• Task instructions: Start with the first line of the records below. Output each line exactly, ending with the one that contains "State.intakeLoop intakeTurns t".

Saved data entries:
§ §

-- ==== Sys2Proof/Machine/Events.lean ====
section
/-! DEFINITION. The commands that are no orders: register writes, window faults, supplies, lines, timer expiries, silent
reports and arriving data. A timer's expiry lets the time pass that the timer still needs; a command whose timer, ramp or
condition is not there has no effect (log 2). -/

namespace Sys2Proof.Machine

/-! ### Registers (R186, R187, R193, R194, R196) -/

/-- Read the window size and start, or enter WINDOW_FAULT (R187). -/
def Chip.start (c : Chip) (mem : Mem) : Chip :=
  let size := (mem.word c.base).toNat
  if size < 64 ∨ 4096 < size then c.updWin fun w => { w with partState := .windowFault }
  else
    (c.updWin fun w =>
      { w with partState := .running, windowKiB := size, revisions := Vector.replicate 14 0 }).updEv
      fun e => { e with dirty := allPages }

/-- The event with which a write of RUN or POST begins intake, before its first turn; none where the write begins nothing (R186, R187,
R189). -/
def State.beginIntake (s : State) : IntakeStart → Option State
  | .post t =>
    let s' := { s with chip := s.chip.updWin fun w => { w with post := t } }
    if s'.chip.intakeOpen then some (s'.run Chip.openIntake) else none
  | .run =>
    if s.chip.mainUp then
      match s.chip.win.partState with
      | .ready | .windowFault => some (s.run fun c => (c.start s.dram).openIntake)
      | .halted => some (s.run fun c => (c.updWin fun w => { w with partState := .running }).openIntake)
      | .running => none
    else none

/-- The write of RUN = 1 (R186, R187). -/
def State.setRun (s : State) : State :=
  match s.beginIntake .run with
  | some t => State.intakeLoop intakeTurns t
  | none => s

def execControlRunSet (s : State) : Host.Outcome State Fault Refusal := .next s.setRun

/-- The write of RUN = 0 halts a RUNNING part (R194). -/
def Win.halt (w : Win) : Win := if w.partState = .running then { w with partState := .halted } else w

def execControlRunClear (s : State) : Host.Outcome State Fault Refusal := .next (s.runMain fun c => c.updWin Win.halt)

/-- The write of SOFT_RESET = 1: intake stops, a test ends, every path moves to silence (R81, R164, R196). -/
def Chip.beginReset (c : Chip) : Chip := (c.updWin fun w => { w with softReset := true }).endTest

def execControlSoftReset (s : State) : Host.Outcome State Fault Refusal := .next (s.runMain Chip.beginReset)

/-- A register write that changes nothing but its register, and writes nothing into the window; it is lost while the main domain is
held (R174, R186). -/
def State.writeRegister (s : State) (f : Win → Win) : State :=
  if s.chip.mainUp then { s with chip := s.chip.updWin f, last := none } else s
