-- ==== Sys2Proof/Safety.lean ====
section
/-! DEFINITION. Predicates on states that the statements use: what of the part does not follow from the rest (`core`), what
only its own commands change (`kept`), what a command does to the rest of the state, and the invariants. -/

namespace Sys2Proof.Machine

/-! ### Core: the part without what every event works out again

Two parts with one `core` differ at most in what an event works out from the rest of the part at its end (programme and
announcement states, routes and gains, offers, signal flags, relays, trigger levels, held idle timers, indicator levels)
and in what the window's own bookkeeping counts (page revisions, NEWS, ORPHANED, the acceptance of orders in flight). -/

def InFlight.core (e : InFlight) : InFlight := { e with accepted := true }

def Win.core (w : Win) : Win :=
  { w with news := 0, orphaned := 0, revisions := Vector.replicate 14 0, inFlight := w.inFlight.map InFlight.core }

def Zone.core (x : Zone) : Zone :=
  { x with programme := .none, annState := .off, annHoldTimer := none, signalPresent := false, dropped := false,
           limited := false }

def Ctx.core (x : Ctx) : Ctx := { x with useReduced := false, resolution := 0, paths := [] }

def Source.core (x : Source) : Source :=
  { x with offer := .pcm2, offerReason := .profileInvalid, signalPresent := false, signalWindow := none }

def Outlet.core (x : Outlet) : Outlet := { x with relay := false }

def Trigger.core (x : Trigger) : Trigger := { x with asserted := false }

def TestRec.core (x : TestRec) : TestRec := { x with gain := 0 }

def Idle.core (x : Idle) : Idle := { x with timer := none }

def Indicator.core (x : Indicator) : Indicator := { x with shown := .off, level := false, timer := none }

def Standby.core (x : Standby) : Standby :=
  { x with idle := x.idle.map Idle.core, indicators := x.indicators.map Indicator.core }

def Chip.core (c : Chip) : Chip :=
  { c with
    win := c.win.core
    zones := c.zones.map Zone.core
    ctxs := c.ctxs.map Ctx.core
    sources := c.sources.map Source.core
    outlets := c.outlets.map Outlet.core
    triggers := c.triggers.map Trigger.core
    test := c.test.core
    sbb := c.sbb.core
    ev := Ev.initial }

/-! ### Kept: the part without what starts, stops, rounds, holds, engines, tests, meters and time change

Two parts with one `kept` agree in every setting, in the acquisition state of every source, in the set-up of the streams, in
the protection of every outlet, in the wake table and history, in the registers and counters but NEWS and ORPHANED. -/

def Win.kept (w : Win) : Win :=
  { w with news := 0, orphaned := 0, revisions := Vector.replicate 14 0, inFlight := [] }

def Zone.kept (x : Zone) : Zone :=
  { Zone.initial with
    selected := x.selected, volume := x.volume, muted := x.muted, lift := x.lift, ann := x.ann,
    videoLatency := x.videoLatency, userOffset := x.userOffset }

def Ctx.kept (x : Ctx) : Ctx := { x with useReduced := false, resolution := 0, paths := [], holds := [] }

def Source.kept (x : Source) : Source :=
  { x with signalPresent := false, decode := .none, retryTimer := none, offer := .pcm2, offerReason := .profileInvalid,
           claimRetry := none, checkTimer := none, signalWindow := none }

def Stream.kept (x : Stream) : Stream := { x with fifo := [], frac := 0, readTimer := none }

def Outlet.kept (x : Outlet) : Outlet :=
  { Outlet.initial with
    primary := x.primary, alternate := x.alternate, protection := x.protection, cause := x.cause, history := x.history,
    ceiling := x.ceiling }
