/-! ### Formulas (04, 05) -/

/-- The multiplier of an applied gain (R89): 10^(a/40) of the gain a in hdB to the nearest multiple of 2^−24, halves up, below 16; 0 at
−200 and below; at most 5.623 up to +30 hdB; it acts on a path's signal behind its filter; and the rule's own table. The applied gain
is in 1/48 hdB. -/
def Obligations.Multipliers : Prop :=
  (∀ a : Int, -9600 < a → a ≤ 2311 → (multiplier a : ℤ) = ⌊(2 : ℝ) ^ 24 * (10 : ℝ) ^ ((a : ℝ) / 1920) + 1 / 2⌋) ∧
  (∀ a : Int, multiplier a < 2 ^ 28) ∧ (∀ a : Int, a ≤ -9600 → multiplier a = 0) ∧
  (∀ a : Int, a ≤ 48 * 30 → multiplier a ≤ 94345219) ∧
  (∀ (y : Ctx) (q : Path) (x : PathId → ℚ), y.paths = [q] →
    y.sumInto q.id.outlet x = x q.id * (multiplier q.applied : ℚ) / 2 ^ 24) ∧
  multiplier (48 * 30) = 94345219 ∧ multiplier (48 * 24) = 66791300 ∧ multiplier 0 = 16777216 ∧
  multiplier (48 * -6) = 11877359 ∧ multiplier (48 * -50) = 943452 ∧ multiplier (48 * -199) = 178 ∧ multiplier (48 * -200) = 0

/-- The pan table (R74): the gains of p1 and p2 for each k, in whole hdB, are 20·log10 of the cosine and of the sine of k times 5.625
degrees, converted to hdB and rounded to the nearest; a factor of zero is OFF. -/
def Obligations.PanTable : Prop :=
  (List.range 17).map (fun k => (panGain k, panGain (16 - k))) =
    [(some 0, none), (some 0, some (-40)), (some 0, some (-28)), (some (-1), some (-21)), (some (-1), some (-17)),
     (some (-2), some (-13)), (some (-3), some (-10)), (some (-4), some (-8)), (some (-6), some (-6)), (some (-8), some (-4)),
     (some (-10), some (-3)), (some (-13), some (-2)), (some (-17), some (-1)), (some (-21), some (-1)), (some (-28), some 0),
     (some (-40), some 0), (none, some 0)] ∧
  (∀ k : Nat, k < 16 → ∃ g : Int, panGain k = some g ∧
    |40 * Real.logb 10 (Real.cos (k * (Real.pi / 32))) - g| ≤ 1 / 2) ∧
  (∀ k : Nat, 0 < k → k ≤ 16 → ∃ g : Int, panGain (16 - k) = some g ∧
    |40 * Real.logb 10 (Real.sin (k * (Real.pi / 32))) - g| ≤ 1 / 2)
end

§ §

• Answer to this task:
-- ==== Sys2Proof/Machine/Events.lean ====
section
/-! DEFINITION. The commands that are no orders: register writes, window faults, supplies, lines, timer expiries, silent
reports and arriving data. A timer's expiry lets the time pass that the timer still needs; a command whose timer, ramp or
condition is not there has no effect (log 2). -/

namespace Sys2Proof.Machine

/-! ### Registers (R186, R187, R193, R194, R196) -/

/-- Read the window size and start, or enter WINDOW_FAULT (R187). -/
def Chip.start (c : Chip) (mem : Mem) : Chip :=
  let size := (mem.word c.base).toNat
  if size < 64 ∨ 4096 < size then c.updWin fun w => { w with partState := .windowFault }
  else
    (c.updWin fun w =>
      { w with partState := .running, windowKiB := size, revisions := Vector.replicate 14 0 }).updEv
      fun e => { e with dirty := allPages }

/-- The event with which a write of RUN or POST begins intake, before its first turn; none where the write begins nothing (R186, R187,
R189). -/
def State.beginIntake (s : State) : IntakeStart → Option State
  | .post t =>
    let s' := { s with chip := s.chip.updWin fun w => { w with post := t } }
    if s'.chip.intakeOpen then some (s'.run Chip.openIntake) else none
  | .run =>
    if s.chip.mainUp then
      match s.chip.win.partState with
      | .ready | .windowFault => some (s.run fun c => (c.start s.dram).openIntake)
      | .halted => some (s.run fun c => (c.updWin fun w => { w with partState := .running }).openIntake)
      | .running => none
    else none

/-- The write of RUN = 1 (R186, R187). -/
def State.setRun (s : State) : State :=
  match s.beginIntake .run with
  | some t => State.intakeLoop intakeTurns t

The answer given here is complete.